§ EXERCISE: With the first line below as the start and the line containing "(BitVec.ofNat 32 (popc" as the end, copy every line between them exactly, ends included.

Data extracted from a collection
/-- LSRCH (R323): how many lanes match, and the lowest of them. -/
def searchResult (j : LoftJob) (bay : Bay) : Word × Word :=
  let p := (eqPlane (bay.field j.srcA) (scalarWide (fSigned j.srcA) j.scalar)).toNat
  (BitVec.ofNat 32 (popc bayLanes p),
   match (List.range bayLanes).find? fun l => bitOf p l with
   | some l => BitVec.ofNat 32 l
   | none => 0xFFFFFFFF)

namespace State

/-- The source fields of an operation. -/
def jobSources (j : LoftJob) : List Word :=
  match j.form with
  | .lop o _ _ _ => if o = .not then [j.srcA] else [j.srcA, j.srcB]
  | .lcmp _ _ _ _ => [j.srcA, j.srcB]
  | .lsel _ _ _ => [j.srcA, j.srcB, j.mask]
  | _ => [j.srcA]

/-- The destination planes of an operation, and whether its residues are checked (R312). -/
def jobPlanes (j : LoftJob) : BitVec 512 := match j.form with | .lsrch _ _ _ => 0 | _ => fieldPlanes j.dst
def jobResidue (j : LoftJob) : Bool :=
  match j.form with
  | .lop o _ _ _ => o == .add || o == .sub || o == .mul
  | .lops o _ _ _ => o == .add || o == .sub || o == .mul
  | _ => false

/-- The planes that the checks of an operation declare lost, with the cause (R312). -/
def jobErrors (s : State) (j : LoftJob) : Option (BitVec 512 × Nat) :=
  match s.parityLost j.die j.bay (jobSources j) (BitVec.allOnes 128) (jobPlanes j) with
  | some m => some (m, 0)
  | none => if jobResidue j && (s.bayOf j.die j.bay).resid then some (jobPlanes j, 1) else none

/-- Perform an operation on its bay; a lost source plane leaves the destination unchanged, and an operation with a failed check leaves
its planes lost (R312). -/
def runJob (s : State) (j : LoftJob) : State :=
  let bay := s.bayOf j.die j.bay
  match s.lostInfo j.die j.bay (jobSources j) with
  | some i => (s.endJob j.die j.op []).failH j.blk j.grp 0x0F i
  | none =>
  match s.jobErrors j with
  | some (m, c) =>
    let s := (s.losePlanes j.die j.bay m).modBay j.die j.bay fun b => if c = 1 then { b with resid := false } else b
    (s.endJob j.die j.op []).failH j.blk j.grp 0x0F (checkInfo j.bay m c)
  | none =>
    match j.form with
    | .lsrch _ _ _ =>
      let r := searchResult j bay
      s.endJob j.die j.op [(j.sreg, r.1), (j.sreg + 1, r.2)]
    | _ =>
      (s.modBay j.die j.bay fun x => x.put (fBase j.dst) (loftResult j bay (fWidth j.dst))).endJob j.die j.op []

/-- What LBAY answers, and the bay it takes (R316). -/
def lbayAnswer (s : State) (j : LoftJob) : Word × Option Nat :=
  let d := s.dieOf j.die
  let bay := fun b => s.bayOf j.die b
  let anyBay := (List.range 64).find? fun b => (bay b).mode == 0
  let own := (bay j.bay).mode == 2 && (bay j.bay).fn == j.fn && (bay j.bay).ctx == j.ctx && !(bay j.bay).reclaiming
  if j.bay < 64 ∧ own then (BitVec.ofNat 32 j.bay, none)
  else if j.bay < 64 ∧ (bay j.bay).mode = 1 then (0x80000001, none)
  else if j.bay < 64 ∧ (bay j.bay).mode = 2 then (0x80000002, none)
  else if j.bay = 64 ∧ anyBay.isNone then (0x80000005, none)
  else if ((List.range 64).filter fun b => (bay b).mode == 2).length ≥ d.computeMax then (0x80000003, none)
  else if ((List.range 64).filter fun b => (bay b).mode == 2 && (bay b).fn == j.fn).length ≥ (s.fnBlock j.fn j.die).maxBays then
    (0x80000004, none)
  else
    let b := if j.bay < 64 then j.bay else anyBay.getD 0
    (BitVec.ofNat 32 b, some b)

/-- LBAY ends: a bay it takes is zeroed and owned, and sD receives the answer. -/
def runLbay (s : State) (j : LoftJob) : State :=
  match s.lbayAnswer j with
  | (w, some b) =>
    let bad := (s.bayOf j.die b).badPlanes (BitVec.allOnes 128)
    let s := (s.modBay j.die b fun _ => { mode := 2, fn := j.fn, ctx := j.ctx, lost := bad }).endJob j.die j.op [(j.sreg, w)]
    if bad = 0 then s else s.failH j.blk j.grp 0x0F (checkInfo b bad 0)
  | (w, none) => s.endJob j.die j.op [(j.sreg, w)]

/-- LFREE ends: the bay returns to cache mode (R317), unless the context has lost it since. -/
def runLfree (s : State) (j : LoftJob) : State :=
  (if s.jobOwns j then s.modBay j.die j.bay fun _ => {} else s).endJob j.die j.op []

/-- The engine queue that holds the command of a Loft operation, and its work on it (R318). -/
def runLx (s : State) (j : LoftJob) : State :=
  match (s.grpOf j.blk j.grp).eng.find? fun e => e.2.any fun c => c.op == j.op && (c.kind = .lxin || c.kind = .lxout) with
  | some e => s.engStep j.blk j.grp e.1
  | none => s

/-- An operation whose context has lost its bay since it issued: it is not performed, and its group takes ProtectionFault under R309 at its next
header (DESIGN CHOICE, log 83). -/
def strayJob (s : State) (j : LoftJob) : State :=
  let s := s.dropCmds j.blk j.grp fun _ c => c.op == j.op && (c.kind = .lxin || c.kind = .lxout)
  (s.endJob j.die j.op []).failH j.blk j.grp 0x06 (BitVec.ofNat 64 (j.bay % 64 + 2 ^ 62))

/-- Does a command of the engine have a sector write of a bay's planes at its home? -/
def lxWriting (s : State) (d b : Nat) : Bool :=
  (s.dieOf d).loft.any fun j => j.bay == b && (s.grpOf j.blk j.grp).eng.any fun e => match e.2 with
    | c :: _ => c.op == j.op && (c.kind = .lxin || c.kind = .lxout) && engWriting c
    | [] => false

/-- A reclaim of a bay in compute mode ends (R314). -/
def reclaimBay (s : State) (d b : Nat) : State :=
  let x := s.bayOf d b
  if x.mode ≠ 2 then s
  else
    let jobs := (s.dieOf d).loft.filter fun j => j.bay == b && (match j.form with | .lbay _ _ => false | _ => true)
    let s := jobs.foldl (fun s j =>
      let s := s.dropCmds j.blk j.grp fun _ c => c.op == j.op && (c.kind = .lxin || c.kind = .lxout)
      s.endJob d j.op []) s
    let s := s.modBay d b fun _ => {}
    let key := x.fn * 64 + x.ctx
    let s := s.modDie d fun y => { y with lostMask := y.lostMask.set key (y.lostMask.get 0 key ||| (1 <<< b)) }
    s.event x.fn d 0x07 b 0 0 x.fn 0 x.ctx

/-- A reclaim of a bay starts; it is in progress while a sector write of its planes is at its home (R314, R315). -/
def startReclaim (s : State) (d b : Nat) : State :=
  if (s.bayOf d b).mode ≠ 2 then s
  else if s.lxWriting d b then s.modBay d b fun x => { x with reclaiming := true }
  else s.reclaimBay d b

/-- The next operation of a bay, whatever its form; or the end of a reclaim of the bay. -/
def loftEnd (s : State) (d bay : Nat) : State :=
  if (s.bayOf d bay).reclaiming && !s.lxWriting d bay then s.reclaimBay d bay
  else
    match s.bayHead d bay with
    | none => s
    | some j =>
      if !s.jobMoves j then s
      else
        match j.form with
        | .lbay _ _ => s.runLbay j
        | .lfree _ => s.runLfree j
        | .lxin _ _ _ _ | .lxout _ _ _ _ => if s.jobOwns j then s.runLx j else s.strayJob j
        | _ => if s.jobOwns j then s.runJob j else s.strayJob j

/-- The bays of a context, or of a whole function, return to cache mode without a LoftBayLost (R314). -/
def freeBays (s : State) (fn : Nat) (ctx : Option Nat) : State :=
  let mine := fun (x : Bay) => x.mode == 2 && x.fn == fn && (match ctx with | some c => x.ctx == c | none => true)
  { s with dies := s.dies.map fun (e : Nat × Die) => (e.1, { e.2 with
      bays := e.2.bays.map fun (b : Nat × Bay) => if mine b.2 then (b.1, {}) else b
      lostMask := e.2.lostMask.filter fun k => !(k.1 / 64 == fn && (match ctx with | some c => k.1 % 64 == c | none => true)) }) }

end State

/-- LOFT_OPERATION_END (R310). -/
def execLoftOperationEnd (d bay : Nat) (s : State) : Host.Outcome State Fault Refusal := .next (s.loftEnd d bay)

/-- LBAY_COMPLETE (R316). -/
def execLbayComplete (op : Nat) (s : State) : Host.Outcome State Fault Refusal :=
  .next (match s.dies.findSome? fun (e : Nat × Die) => e.2.loft.find? fun j => j.op == op with
    | some j =>
      match j.form with
      | .lbay _ _ => if s.atHead j.die j.bay op && s.jobMoves j then s.runLbay j else s
      | _ => s
    | none => s)

/-- LFREE_COMPLETE (R317). -/
def execLfreeComplete (op : Nat) (s : State) : Host.Outcome State Fault Refusal :=
  .next (match s.dies.findSome? fun (e : Nat × Die) => e.2.loft.find? fun j => j.op == op with
    | some j =>
      match j.form with
      | .lfree _ => if s.atHead j.die j.bay op then s.runLfree j else s
      | _ => s
    | none => s)

/-- LOFT_RECLAIM: a write to LOFTRECL (R315). -/
def execLoftReclaim (d v : Nat) (s : State) : Host.Outcome State Fault Refusal :=
  .next (if bitOf v 31 then s.startReclaim d (v % 64) else s)

end Sys2Proof.Machine
end

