/-- EXPANDER_LOST (R386, R389): its extents are lost, and its outstanding tasks complete. From 8 on, which numbers no expander, 8 + i says that
entry i of the extent table has been released by force (log 87). -/
def execExpanderLost (x : Nat) (s : State) : Host.Outcome State Fault Refusal :=
  .next (if x ≥ 8 then (if x - 8 < 1024 then s.setExtent (x - 8) 3 else s)
    else ((s.extentsOf x).foldl (fun s i => s.setExtent i 3) s).dropTasks fun t => t.expander == x)

/-! ### The mailbox (R447) -/

namespace State

/-- A mailbox command ends: its response and 1 are written in context 0 of the function, or, where it fails, all ones (R447). -/
def mailEnd (s : State) (fn d resp comp : Nat) : Option (List Byte) → State
  | none => s.complete fn 0 d comp 0xFFFFFFFFFFFFFFFF
  | some bs =>
    match s.devWrite d fn 0 resp bs with
    | (s, true) => s.complete fn 0 d comp 1
    | (s, false) => s.complete fn 0 d comp 0xFFFFFFFFFFFFFFFF

/-- A mailbox command op that reads n bytes of request is performed by the security processor of its die: the outstanding one of the function, or one
that comes while none is outstanding; a second one is refused (R447). -/
def mail (s : State) (op fn d req n resp comp : Nat) (k : State → List Byte → State × Option (List Byte)) : State :=
  let out := (s.fnBlock fn d).mail
  let s := if out == some (op, req, resp, comp) then s.modFnBlock fn d fun f => { f with mail := none } else s
  if comp % 8 ≠ 0 || (out.isSome && out != some (op, req, resp, comp)) then s.mailEnd fn d resp comp none
  else
    match s.devRead d fn 0 req n with
    | (s, none) => s.mailEnd fn d resp comp none
    | (s, some bs) =>
      match k s bs with
      | (s, r) => s.mailEnd fn d resp comp r

end State

/-- This side's report over the other side's nonce, and its ephemeral public key, in the exchange of a time (R387). -/
def ownReport (s : State) (d t : Nat) : List Byte := reportBytes s d 0 (Config.peerNonce t)
def ownKey (t : Nat) : List Byte := Config.x448Public (Config.ownSecret t)

/-- The transcript hash of an exchange and its key (R387); the compute module's report and public key stand first (DESIGN CHOICE, log 89). -/
def transcript (s : State) (d t : Nat) : List Byte :=
  let pair := fun (a b : List Byte) => if s.isExpander then b ++ a else a ++ b
  Config.shake256 (pair (ownReport s d t) (Config.peerReport t) ++ pair (ownKey t) (Config.peerKey t)) 64
def taskKey (s : State) (d t : Nat) : List Byte :=
  Config.kmac256 (Config.x448 (Config.ownSecret t) (Config.peerKey t)) (transcript s d t) 32 (ascii "RMS-PW4 task key")

/-- Does what the other side sends pass this side's checks (R387, R448): its report is signed with its identity key over this side's nonce, and so
is its ephemeral public key? -/
def peerPasses (t : Nat) : Bool :=
  let r := Config.peerReport t
  let id := (r.drop 0xD0).take 57
  (r.drop 0x90).take 64 == (Config.ownNonce t ++ toBytes 64 0).take 64 && Config.ed448Verifies id ((r.drop 0x110).take 114) (r.take 0x110) &&
    Config.ed448Verifies id (Config.peerKeySig t) (Config.peerKey t)

/-- Is the measurement of the other side's report, its firmware digest (DESIGN CHOICE, log 89), among n listed digests? -/
def listed (n t : Nat) (digests : List Byte) : Bool :=
  (List.range n).any fun i => (digests.drop (64 * i)).take 64 == ((Config.peerReport t).drop 0x10).take 64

§ RESPONSE TO THIS EXERCISE:
/-- LSRCH (R323): how many lanes match, and the lowest of them. -/
def searchResult (j : LoftJob) (bay : Bay) : Word × Word :=
  let p := (eqPlane (bay.field j.srcA) (scalarWide (fSigned j.srcA) j.scalar)).toNat
  (BitVec.ofNat 32 (popc bayLanes p),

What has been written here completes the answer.